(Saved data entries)
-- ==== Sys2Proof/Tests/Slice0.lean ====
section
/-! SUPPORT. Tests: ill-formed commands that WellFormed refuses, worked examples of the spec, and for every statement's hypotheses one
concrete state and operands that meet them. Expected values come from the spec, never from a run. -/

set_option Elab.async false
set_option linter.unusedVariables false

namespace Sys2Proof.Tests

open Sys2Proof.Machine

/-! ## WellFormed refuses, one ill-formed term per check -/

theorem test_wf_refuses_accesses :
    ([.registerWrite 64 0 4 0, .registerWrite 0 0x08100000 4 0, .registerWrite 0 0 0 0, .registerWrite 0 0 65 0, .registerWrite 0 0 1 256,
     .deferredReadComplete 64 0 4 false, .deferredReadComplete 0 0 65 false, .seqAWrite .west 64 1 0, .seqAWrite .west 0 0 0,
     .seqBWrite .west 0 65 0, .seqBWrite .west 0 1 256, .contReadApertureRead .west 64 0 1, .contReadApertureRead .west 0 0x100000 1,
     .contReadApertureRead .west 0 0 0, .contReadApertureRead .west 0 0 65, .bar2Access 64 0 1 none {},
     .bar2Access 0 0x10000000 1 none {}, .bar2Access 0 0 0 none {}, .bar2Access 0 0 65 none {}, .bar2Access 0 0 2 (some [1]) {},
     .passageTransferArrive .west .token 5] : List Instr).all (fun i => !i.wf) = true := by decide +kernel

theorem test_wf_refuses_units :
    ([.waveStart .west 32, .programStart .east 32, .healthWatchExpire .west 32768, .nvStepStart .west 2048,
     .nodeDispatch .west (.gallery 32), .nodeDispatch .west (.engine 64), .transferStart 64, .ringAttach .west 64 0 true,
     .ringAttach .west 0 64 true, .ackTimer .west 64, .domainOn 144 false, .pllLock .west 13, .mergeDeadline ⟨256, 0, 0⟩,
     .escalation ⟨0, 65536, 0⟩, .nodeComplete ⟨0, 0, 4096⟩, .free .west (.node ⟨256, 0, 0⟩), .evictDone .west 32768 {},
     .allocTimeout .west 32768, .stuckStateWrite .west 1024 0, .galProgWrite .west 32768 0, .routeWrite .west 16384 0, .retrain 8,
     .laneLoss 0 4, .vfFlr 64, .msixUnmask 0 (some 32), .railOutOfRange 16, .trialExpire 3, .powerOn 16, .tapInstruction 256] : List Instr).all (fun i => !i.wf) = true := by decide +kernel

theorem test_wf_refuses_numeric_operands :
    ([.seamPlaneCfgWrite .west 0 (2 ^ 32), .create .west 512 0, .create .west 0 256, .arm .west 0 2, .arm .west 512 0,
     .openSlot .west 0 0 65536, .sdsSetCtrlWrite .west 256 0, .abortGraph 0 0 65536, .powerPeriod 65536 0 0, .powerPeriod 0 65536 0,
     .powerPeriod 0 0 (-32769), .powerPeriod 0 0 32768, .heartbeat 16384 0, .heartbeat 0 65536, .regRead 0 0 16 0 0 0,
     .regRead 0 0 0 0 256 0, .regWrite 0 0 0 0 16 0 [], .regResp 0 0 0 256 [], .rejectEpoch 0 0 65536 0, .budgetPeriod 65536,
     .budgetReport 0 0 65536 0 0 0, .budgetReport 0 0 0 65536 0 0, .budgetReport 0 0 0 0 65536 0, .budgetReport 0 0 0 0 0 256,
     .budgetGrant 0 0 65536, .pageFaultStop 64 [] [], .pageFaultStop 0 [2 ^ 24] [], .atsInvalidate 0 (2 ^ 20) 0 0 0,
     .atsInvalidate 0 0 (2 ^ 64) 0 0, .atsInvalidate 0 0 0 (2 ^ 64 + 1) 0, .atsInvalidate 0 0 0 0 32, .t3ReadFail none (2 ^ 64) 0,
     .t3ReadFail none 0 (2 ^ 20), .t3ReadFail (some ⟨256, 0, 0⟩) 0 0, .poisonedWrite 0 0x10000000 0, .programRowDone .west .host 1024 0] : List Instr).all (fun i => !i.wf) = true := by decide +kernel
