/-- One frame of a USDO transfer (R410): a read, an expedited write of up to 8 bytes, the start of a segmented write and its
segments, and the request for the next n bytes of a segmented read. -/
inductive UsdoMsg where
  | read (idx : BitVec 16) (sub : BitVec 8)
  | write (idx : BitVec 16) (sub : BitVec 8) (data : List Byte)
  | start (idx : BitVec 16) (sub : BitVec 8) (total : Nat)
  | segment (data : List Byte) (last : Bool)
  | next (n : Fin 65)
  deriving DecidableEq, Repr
==
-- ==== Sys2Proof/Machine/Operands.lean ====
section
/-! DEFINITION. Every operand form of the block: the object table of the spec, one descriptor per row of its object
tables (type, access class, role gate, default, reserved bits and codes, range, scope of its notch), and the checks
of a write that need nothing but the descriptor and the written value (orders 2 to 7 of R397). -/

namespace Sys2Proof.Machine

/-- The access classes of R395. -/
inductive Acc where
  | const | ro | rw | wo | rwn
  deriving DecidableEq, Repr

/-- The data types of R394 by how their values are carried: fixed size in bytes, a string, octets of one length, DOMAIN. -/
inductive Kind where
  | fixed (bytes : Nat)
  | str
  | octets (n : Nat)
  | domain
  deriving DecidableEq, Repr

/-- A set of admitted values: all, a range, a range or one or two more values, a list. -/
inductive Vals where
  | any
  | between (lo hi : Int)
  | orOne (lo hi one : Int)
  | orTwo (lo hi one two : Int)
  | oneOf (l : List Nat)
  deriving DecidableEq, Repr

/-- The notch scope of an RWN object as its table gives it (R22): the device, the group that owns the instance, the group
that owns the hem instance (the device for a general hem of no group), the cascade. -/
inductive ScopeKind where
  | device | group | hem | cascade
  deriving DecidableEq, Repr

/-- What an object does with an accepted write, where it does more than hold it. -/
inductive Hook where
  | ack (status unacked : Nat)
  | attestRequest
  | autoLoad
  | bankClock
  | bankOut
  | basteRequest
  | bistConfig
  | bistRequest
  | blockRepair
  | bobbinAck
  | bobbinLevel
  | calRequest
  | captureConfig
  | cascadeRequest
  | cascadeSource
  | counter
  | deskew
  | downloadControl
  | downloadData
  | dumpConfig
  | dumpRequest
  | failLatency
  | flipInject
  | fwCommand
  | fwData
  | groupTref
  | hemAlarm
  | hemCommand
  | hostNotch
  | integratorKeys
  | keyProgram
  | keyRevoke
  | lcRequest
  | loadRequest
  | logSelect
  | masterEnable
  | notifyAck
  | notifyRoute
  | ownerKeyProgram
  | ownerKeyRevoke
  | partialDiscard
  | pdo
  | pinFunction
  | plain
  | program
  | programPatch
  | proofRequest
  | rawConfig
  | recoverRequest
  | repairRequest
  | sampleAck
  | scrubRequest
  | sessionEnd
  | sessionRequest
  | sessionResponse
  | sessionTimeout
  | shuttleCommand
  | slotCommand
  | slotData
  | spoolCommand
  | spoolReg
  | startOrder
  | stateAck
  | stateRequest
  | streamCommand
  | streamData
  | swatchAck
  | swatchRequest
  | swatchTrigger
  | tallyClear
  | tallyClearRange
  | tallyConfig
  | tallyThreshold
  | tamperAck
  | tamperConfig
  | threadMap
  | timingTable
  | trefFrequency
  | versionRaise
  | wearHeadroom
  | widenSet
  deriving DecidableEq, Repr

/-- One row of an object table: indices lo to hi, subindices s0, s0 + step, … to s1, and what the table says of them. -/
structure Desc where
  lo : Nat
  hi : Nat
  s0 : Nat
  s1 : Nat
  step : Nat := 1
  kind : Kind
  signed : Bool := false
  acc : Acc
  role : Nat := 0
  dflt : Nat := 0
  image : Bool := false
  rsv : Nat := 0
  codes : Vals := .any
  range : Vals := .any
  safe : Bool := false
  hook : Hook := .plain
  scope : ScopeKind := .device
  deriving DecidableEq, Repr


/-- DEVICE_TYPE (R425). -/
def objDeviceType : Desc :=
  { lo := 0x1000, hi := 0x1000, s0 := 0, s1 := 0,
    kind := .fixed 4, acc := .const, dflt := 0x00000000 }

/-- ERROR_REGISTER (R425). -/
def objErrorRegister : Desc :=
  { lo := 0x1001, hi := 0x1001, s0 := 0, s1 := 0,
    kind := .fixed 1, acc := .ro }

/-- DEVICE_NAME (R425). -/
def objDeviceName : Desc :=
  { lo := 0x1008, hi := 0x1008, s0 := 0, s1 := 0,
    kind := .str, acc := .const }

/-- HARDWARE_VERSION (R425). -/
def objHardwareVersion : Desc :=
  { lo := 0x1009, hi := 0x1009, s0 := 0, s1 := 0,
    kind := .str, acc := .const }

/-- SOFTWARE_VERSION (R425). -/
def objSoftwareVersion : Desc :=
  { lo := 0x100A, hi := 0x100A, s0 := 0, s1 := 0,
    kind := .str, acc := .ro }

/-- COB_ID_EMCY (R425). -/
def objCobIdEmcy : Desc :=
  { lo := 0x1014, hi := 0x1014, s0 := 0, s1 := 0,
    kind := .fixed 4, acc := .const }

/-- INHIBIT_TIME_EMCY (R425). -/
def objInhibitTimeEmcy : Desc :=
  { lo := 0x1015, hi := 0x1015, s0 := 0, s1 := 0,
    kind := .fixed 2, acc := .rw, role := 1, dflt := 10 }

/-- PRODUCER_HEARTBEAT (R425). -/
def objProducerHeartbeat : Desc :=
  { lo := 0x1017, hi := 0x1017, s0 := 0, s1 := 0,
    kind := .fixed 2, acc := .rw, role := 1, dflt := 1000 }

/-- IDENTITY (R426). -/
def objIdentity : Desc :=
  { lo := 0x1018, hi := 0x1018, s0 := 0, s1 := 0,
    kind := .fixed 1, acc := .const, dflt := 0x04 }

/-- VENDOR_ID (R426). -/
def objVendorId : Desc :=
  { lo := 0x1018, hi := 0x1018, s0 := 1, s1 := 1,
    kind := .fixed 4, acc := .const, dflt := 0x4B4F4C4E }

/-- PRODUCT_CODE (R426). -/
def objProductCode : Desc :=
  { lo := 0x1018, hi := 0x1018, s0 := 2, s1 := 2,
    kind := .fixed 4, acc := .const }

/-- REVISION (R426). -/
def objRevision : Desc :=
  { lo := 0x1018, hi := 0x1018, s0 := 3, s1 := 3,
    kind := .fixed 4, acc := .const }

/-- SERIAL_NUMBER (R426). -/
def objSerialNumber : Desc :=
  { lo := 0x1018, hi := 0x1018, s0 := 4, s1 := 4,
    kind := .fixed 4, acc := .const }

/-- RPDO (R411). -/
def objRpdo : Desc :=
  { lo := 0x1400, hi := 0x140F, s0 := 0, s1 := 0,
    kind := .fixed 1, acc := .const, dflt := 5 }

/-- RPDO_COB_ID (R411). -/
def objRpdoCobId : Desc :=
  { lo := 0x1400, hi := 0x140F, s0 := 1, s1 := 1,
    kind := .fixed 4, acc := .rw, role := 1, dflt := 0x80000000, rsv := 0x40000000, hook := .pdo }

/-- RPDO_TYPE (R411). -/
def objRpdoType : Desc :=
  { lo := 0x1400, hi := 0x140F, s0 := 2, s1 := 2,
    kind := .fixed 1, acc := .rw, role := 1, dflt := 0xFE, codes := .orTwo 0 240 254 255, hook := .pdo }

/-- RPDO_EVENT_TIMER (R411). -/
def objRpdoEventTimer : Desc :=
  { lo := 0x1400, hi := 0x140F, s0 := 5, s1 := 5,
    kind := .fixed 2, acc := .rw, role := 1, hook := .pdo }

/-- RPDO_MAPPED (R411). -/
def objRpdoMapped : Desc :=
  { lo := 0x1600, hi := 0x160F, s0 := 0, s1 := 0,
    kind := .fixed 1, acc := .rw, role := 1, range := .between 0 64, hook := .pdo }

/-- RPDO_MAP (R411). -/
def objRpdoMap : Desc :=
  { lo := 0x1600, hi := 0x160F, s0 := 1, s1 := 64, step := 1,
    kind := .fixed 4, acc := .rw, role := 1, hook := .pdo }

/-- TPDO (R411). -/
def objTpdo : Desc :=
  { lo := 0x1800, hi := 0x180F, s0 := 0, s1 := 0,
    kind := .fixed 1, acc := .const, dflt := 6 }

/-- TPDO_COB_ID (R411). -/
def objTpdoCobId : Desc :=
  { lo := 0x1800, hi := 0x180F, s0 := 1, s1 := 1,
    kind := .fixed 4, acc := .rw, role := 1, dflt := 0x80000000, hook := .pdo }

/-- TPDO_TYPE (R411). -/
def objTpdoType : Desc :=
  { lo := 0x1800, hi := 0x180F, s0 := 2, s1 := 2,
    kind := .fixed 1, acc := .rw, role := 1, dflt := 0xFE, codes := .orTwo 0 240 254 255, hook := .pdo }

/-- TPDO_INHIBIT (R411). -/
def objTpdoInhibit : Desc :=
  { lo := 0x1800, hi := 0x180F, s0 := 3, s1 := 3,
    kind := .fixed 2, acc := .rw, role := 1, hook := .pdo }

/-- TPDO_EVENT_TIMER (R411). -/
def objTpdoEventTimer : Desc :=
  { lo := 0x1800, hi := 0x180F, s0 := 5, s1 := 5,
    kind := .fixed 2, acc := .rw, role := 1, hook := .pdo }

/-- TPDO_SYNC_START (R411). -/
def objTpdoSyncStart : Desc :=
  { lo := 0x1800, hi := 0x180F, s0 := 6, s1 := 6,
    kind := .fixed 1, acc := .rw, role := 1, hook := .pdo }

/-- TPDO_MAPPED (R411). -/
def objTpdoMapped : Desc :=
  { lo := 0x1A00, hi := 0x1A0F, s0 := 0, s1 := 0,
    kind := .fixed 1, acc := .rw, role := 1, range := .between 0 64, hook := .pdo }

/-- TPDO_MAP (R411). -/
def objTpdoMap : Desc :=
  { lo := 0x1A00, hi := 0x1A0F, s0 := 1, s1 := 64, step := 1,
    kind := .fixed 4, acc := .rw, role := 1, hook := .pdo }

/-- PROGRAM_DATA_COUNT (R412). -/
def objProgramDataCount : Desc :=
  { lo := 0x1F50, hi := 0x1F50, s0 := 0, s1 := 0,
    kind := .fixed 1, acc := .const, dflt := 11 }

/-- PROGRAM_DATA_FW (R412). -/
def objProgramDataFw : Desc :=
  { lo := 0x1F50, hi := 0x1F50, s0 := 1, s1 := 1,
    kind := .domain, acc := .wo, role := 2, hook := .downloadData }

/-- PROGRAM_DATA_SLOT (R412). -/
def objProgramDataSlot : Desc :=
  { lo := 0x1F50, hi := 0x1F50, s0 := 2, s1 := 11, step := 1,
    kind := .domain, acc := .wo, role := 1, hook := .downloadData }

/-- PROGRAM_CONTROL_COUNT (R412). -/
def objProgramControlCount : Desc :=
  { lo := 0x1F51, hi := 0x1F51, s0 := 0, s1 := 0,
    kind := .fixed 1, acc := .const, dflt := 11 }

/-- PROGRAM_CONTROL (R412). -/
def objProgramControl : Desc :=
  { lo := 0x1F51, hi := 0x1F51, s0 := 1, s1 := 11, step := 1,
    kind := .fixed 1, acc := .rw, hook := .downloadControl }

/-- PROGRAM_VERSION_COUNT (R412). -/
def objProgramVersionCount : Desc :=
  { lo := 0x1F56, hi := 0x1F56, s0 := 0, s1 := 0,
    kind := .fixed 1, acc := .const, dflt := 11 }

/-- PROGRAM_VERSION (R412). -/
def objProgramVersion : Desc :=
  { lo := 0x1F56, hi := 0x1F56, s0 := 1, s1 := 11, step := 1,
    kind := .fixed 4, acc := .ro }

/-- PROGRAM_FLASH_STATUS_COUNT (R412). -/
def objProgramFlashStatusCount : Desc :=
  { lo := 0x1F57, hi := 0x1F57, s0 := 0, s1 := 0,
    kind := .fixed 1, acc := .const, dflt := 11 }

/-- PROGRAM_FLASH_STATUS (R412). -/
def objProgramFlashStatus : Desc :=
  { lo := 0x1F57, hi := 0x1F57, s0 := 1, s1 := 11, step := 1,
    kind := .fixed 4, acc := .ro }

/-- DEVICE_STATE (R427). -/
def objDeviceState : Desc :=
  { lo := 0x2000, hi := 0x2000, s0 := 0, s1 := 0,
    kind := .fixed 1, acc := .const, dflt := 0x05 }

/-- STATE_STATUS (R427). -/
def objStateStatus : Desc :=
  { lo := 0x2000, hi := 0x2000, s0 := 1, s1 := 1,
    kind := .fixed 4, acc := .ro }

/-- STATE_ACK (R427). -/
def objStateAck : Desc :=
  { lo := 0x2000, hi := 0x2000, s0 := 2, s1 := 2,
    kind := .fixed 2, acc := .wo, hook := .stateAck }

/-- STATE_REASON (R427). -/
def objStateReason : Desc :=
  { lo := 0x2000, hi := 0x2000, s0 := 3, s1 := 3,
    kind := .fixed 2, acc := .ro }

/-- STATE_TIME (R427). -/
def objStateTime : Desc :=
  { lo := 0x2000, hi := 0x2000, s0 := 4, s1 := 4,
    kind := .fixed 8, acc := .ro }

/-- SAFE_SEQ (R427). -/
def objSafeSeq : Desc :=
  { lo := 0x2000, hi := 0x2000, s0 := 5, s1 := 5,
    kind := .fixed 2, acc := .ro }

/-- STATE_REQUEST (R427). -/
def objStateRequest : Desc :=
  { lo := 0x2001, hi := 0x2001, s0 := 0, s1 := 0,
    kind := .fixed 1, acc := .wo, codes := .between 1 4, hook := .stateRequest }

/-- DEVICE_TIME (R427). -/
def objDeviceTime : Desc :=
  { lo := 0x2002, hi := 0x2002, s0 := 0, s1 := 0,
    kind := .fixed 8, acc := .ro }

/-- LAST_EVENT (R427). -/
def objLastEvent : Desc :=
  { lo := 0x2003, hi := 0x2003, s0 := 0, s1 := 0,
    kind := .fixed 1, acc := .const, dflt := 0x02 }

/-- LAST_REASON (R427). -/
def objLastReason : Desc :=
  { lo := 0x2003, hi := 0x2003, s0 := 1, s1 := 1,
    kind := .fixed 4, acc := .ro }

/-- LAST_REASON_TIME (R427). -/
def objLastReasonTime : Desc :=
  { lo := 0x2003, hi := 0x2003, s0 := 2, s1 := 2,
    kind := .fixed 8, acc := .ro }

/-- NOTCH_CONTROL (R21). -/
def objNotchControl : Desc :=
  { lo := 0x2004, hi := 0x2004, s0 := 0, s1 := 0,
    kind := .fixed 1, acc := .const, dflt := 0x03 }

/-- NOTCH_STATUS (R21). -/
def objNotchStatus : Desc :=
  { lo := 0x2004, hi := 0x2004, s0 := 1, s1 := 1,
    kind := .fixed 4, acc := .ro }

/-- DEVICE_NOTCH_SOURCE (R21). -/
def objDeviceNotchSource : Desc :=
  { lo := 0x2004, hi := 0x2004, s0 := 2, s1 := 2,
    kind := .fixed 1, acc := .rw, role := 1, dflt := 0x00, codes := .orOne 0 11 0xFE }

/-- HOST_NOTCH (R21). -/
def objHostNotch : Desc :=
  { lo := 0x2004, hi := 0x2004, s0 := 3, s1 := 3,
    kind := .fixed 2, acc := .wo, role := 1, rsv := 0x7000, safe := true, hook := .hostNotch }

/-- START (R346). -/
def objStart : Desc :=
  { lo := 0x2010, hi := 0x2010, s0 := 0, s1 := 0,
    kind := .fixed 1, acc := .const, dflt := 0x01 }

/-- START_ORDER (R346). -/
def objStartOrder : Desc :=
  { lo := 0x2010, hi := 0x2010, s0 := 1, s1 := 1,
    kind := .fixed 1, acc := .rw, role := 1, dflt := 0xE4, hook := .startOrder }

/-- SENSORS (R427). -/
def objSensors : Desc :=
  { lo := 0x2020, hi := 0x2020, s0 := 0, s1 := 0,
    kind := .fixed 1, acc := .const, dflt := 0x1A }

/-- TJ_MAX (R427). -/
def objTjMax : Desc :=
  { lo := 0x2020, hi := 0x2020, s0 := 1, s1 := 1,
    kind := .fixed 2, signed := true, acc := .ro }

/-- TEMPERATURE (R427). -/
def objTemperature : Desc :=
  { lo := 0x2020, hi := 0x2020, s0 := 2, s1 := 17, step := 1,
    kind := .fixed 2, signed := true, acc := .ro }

Exercise description –
Give again exactly, and only, the lines above starting at the one with "def objProgramControlCount : Desc" and ending at the one with "0x2000, s0 := 2, s1".

Response area –
def objProgramControlCount : Desc :=
  { lo := 0x1F51, hi := 0x1F51, s0 := 0, s1 := 0,
    kind := .fixed 1, acc := .const, dflt := 11 }

/-- PROGRAM_CONTROL (R412). -/
def objProgramControl : Desc :=
  { lo := 0x1F51, hi := 0x1F51, s0 := 1, s1 := 11, step := 1,
    kind := .fixed 1, acc := .rw, hook := .downloadControl }

/-- PROGRAM_VERSION_COUNT (R412). -/
def objProgramVersionCount : Desc :=
  { lo := 0x1F56, hi := 0x1F56, s0 := 0, s1 := 0,
    kind := .fixed 1, acc := .const, dflt := 11 }

/-- PROGRAM_VERSION (R412). -/
def objProgramVersion : Desc :=
  { lo := 0x1F56, hi := 0x1F56, s0 := 1, s1 := 11, step := 1,
    kind := .fixed 4, acc := .ro }

/-- PROGRAM_FLASH_STATUS_COUNT (R412). -/
def objProgramFlashStatusCount : Desc :=
  { lo := 0x1F57, hi := 0x1F57, s0 := 0, s1 := 0,
    kind := .fixed 1, acc := .const, dflt := 11 }

/-- PROGRAM_FLASH_STATUS (R412). -/
def objProgramFlashStatus : Desc :=
  { lo := 0x1F57, hi := 0x1F57, s0 := 1, s1 := 11, step := 1,
    kind := .fixed 4, acc := .ro }

/-- DEVICE_STATE (R427). -/
def objDeviceState : Desc :=
  { lo := 0x2000, hi := 0x2000, s0 := 0, s1 := 0,
    kind := .fixed 1, acc := .const, dflt := 0x05 }

/-- STATE_STATUS (R427). -/
def objStateStatus : Desc :=
  { lo := 0x2000, hi := 0x2000, s0 := 1, s1 := 1,
    kind := .fixed 4, acc := .ro }

/-- STATE_ACK (R427). -/
def objStateAck : Desc :=
  { lo := 0x2000, hi := 0x2000, s0 := 2, s1 := 2,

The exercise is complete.